**Task to carry out:**
Print each line from the start of the records below up through the line where "rw [finishStep_inside hinside, advance_of_executing" is found, exactly as given.

++++

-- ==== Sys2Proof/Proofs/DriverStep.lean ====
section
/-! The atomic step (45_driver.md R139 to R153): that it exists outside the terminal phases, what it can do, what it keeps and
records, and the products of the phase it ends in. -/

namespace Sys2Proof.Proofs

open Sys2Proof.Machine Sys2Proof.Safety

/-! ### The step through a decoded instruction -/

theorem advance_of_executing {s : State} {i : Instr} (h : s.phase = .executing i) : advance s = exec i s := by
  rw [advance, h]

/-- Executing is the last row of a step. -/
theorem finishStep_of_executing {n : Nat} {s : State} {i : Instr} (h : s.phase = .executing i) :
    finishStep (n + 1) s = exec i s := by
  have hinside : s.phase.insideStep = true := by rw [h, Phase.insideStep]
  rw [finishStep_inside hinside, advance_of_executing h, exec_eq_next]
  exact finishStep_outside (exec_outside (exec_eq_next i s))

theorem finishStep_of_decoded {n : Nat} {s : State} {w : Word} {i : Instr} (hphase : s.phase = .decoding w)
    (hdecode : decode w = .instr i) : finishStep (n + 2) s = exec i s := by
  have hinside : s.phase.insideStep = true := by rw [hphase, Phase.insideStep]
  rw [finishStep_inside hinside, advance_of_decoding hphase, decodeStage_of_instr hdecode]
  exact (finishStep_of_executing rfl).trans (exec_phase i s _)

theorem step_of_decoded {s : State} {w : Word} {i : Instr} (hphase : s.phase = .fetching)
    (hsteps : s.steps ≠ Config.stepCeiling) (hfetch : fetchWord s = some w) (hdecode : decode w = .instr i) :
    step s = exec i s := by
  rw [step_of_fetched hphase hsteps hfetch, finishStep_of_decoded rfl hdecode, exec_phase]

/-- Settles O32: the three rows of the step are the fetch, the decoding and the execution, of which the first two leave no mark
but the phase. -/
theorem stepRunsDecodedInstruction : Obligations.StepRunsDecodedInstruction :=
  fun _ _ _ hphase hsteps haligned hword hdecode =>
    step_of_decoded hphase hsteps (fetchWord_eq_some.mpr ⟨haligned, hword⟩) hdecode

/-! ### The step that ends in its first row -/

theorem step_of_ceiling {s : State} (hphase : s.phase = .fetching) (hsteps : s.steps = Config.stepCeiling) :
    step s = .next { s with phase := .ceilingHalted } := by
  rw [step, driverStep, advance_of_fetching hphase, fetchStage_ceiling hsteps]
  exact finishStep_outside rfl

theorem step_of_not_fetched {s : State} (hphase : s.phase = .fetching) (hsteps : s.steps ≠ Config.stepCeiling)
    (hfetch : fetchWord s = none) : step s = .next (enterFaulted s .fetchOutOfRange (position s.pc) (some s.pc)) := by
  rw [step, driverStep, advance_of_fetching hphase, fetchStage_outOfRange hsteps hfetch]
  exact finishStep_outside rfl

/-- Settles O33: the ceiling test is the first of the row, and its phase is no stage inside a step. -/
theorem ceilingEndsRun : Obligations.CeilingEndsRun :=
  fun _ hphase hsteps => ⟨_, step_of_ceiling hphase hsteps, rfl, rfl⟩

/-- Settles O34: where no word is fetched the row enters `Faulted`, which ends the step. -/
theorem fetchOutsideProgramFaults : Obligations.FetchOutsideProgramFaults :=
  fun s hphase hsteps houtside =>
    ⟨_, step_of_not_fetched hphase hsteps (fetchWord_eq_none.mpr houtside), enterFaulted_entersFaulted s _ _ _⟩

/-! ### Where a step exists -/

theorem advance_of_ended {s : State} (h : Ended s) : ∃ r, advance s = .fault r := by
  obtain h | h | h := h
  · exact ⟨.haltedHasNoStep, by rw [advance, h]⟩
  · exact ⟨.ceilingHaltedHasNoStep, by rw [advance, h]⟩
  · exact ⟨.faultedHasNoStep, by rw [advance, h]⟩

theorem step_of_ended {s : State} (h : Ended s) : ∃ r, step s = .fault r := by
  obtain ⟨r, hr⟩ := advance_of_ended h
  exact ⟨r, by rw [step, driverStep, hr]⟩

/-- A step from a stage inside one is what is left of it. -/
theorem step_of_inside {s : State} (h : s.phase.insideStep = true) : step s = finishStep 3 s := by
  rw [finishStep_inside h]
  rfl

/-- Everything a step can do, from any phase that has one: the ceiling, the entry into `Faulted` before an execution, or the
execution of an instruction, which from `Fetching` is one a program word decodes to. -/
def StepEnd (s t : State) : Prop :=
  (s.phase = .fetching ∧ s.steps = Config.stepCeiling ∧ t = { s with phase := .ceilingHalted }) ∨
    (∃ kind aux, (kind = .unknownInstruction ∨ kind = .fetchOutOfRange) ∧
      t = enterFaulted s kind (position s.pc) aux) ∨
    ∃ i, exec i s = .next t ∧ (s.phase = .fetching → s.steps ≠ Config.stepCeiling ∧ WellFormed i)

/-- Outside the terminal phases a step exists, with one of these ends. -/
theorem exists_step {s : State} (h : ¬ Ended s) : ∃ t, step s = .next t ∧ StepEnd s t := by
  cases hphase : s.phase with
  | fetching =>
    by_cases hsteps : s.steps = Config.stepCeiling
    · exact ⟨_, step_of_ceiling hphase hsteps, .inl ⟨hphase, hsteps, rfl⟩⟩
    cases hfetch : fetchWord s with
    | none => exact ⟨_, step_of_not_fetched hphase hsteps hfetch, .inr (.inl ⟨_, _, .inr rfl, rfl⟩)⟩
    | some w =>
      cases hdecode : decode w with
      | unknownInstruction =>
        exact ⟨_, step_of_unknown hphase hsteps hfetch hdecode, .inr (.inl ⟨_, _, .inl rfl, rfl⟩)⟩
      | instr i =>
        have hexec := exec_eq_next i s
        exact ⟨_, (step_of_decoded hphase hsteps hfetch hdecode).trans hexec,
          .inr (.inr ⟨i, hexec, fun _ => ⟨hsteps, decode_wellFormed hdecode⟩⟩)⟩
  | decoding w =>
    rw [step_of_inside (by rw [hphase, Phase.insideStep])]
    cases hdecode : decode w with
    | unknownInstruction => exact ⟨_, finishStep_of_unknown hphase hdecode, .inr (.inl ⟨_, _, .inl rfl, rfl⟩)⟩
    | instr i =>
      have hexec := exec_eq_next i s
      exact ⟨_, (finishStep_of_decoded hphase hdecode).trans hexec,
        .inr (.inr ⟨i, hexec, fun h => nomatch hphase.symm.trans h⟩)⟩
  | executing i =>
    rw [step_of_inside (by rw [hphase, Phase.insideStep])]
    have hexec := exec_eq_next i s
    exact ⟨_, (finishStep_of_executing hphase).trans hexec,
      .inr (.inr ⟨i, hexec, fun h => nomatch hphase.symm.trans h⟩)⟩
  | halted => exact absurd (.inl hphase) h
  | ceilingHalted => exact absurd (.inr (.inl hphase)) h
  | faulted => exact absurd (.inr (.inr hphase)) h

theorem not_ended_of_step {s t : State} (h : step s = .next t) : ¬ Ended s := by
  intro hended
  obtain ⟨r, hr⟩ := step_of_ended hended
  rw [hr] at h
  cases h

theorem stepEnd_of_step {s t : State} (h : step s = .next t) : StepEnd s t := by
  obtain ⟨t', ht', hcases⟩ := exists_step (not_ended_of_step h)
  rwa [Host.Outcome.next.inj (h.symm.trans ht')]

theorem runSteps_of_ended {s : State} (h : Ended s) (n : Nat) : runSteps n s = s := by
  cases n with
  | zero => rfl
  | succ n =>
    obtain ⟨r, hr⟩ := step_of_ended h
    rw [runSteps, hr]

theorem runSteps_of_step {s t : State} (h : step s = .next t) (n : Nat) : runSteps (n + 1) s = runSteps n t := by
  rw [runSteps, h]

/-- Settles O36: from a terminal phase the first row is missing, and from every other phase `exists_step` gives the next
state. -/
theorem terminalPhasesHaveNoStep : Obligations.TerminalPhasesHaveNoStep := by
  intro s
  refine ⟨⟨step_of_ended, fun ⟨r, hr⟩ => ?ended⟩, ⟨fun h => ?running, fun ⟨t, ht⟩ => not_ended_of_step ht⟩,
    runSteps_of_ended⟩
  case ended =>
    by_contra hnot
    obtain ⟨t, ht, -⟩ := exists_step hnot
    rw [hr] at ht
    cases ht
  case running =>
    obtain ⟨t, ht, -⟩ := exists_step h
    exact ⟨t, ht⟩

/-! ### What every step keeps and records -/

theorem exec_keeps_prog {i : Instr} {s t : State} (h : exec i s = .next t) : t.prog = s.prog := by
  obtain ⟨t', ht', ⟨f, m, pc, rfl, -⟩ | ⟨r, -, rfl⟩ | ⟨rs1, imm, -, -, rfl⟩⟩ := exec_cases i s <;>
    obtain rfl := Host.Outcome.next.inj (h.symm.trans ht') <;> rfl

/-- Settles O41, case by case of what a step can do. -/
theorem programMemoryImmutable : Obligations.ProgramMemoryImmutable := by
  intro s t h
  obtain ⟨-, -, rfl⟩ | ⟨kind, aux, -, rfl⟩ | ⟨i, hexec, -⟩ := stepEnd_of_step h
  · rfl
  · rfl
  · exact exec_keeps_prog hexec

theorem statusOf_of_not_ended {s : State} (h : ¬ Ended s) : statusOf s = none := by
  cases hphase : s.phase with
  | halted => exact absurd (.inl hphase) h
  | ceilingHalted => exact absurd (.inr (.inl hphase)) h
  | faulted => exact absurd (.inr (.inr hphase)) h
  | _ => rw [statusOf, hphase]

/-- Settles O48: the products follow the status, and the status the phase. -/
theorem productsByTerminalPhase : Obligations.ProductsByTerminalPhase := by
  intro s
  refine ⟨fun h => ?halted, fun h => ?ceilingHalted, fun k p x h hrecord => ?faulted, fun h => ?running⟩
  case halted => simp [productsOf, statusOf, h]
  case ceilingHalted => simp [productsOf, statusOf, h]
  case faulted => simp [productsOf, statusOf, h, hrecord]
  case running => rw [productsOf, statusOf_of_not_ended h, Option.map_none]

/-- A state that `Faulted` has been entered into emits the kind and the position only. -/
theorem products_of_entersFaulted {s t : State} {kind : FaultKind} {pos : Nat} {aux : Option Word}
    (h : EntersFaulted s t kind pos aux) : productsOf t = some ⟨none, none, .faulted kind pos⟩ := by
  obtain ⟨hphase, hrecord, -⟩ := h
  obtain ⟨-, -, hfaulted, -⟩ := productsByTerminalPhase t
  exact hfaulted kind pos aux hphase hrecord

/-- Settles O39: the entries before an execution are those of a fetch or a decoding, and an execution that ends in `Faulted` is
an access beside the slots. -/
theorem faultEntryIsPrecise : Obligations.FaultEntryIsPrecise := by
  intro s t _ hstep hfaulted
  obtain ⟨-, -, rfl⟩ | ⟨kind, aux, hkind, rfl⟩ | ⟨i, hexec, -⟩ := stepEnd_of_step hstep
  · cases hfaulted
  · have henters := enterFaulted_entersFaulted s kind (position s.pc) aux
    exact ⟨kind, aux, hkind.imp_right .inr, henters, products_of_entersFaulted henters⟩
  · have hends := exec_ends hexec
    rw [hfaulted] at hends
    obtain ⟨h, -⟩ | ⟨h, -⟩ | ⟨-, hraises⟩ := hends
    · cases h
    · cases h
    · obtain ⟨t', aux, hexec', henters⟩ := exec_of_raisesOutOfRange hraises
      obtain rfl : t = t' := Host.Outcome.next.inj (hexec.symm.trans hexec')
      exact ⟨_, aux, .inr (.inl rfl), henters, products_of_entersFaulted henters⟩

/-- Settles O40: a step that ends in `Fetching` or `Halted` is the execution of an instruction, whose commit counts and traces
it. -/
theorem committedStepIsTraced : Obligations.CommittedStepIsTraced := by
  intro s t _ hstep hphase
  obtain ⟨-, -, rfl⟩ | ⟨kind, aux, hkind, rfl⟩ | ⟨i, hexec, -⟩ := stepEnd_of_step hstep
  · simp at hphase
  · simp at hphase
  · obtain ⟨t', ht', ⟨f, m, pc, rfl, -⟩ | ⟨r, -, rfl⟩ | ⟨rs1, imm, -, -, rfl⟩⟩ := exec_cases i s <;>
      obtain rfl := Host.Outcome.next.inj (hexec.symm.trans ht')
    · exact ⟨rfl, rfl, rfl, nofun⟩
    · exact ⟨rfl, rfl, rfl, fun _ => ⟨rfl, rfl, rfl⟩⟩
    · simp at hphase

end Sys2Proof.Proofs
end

++++

**Reply:**
-- ==== Sys2Proof/Proofs/DriverStep.lean ====
section
/-! The atomic step (45_driver.md R139 to R153): that it exists outside the terminal phases, what it can do, what it keeps and
records, and the products of the phase it ends in. -/

namespace Sys2Proof.Proofs

open Sys2Proof.Machine Sys2Proof.Safety

/-! ### The step through a decoded instruction -/

theorem advance_of_executing {s : State} {i : Instr} (h : s.phase = .executing i) : advance s = exec i s := by
  rw [advance, h]

/-- Executing is the last row of a step. -/
theorem finishStep_of_executing {n : Nat} {s : State} {i : Instr} (h : s.phase = .executing i) :
    finishStep (n + 1) s = exec i s := by
  have hinside : s.phase.insideStep = true := by rw [h, Phase.insideStep]
  rw [finishStep_inside hinside, advance_of_executing h, exec_eq_next]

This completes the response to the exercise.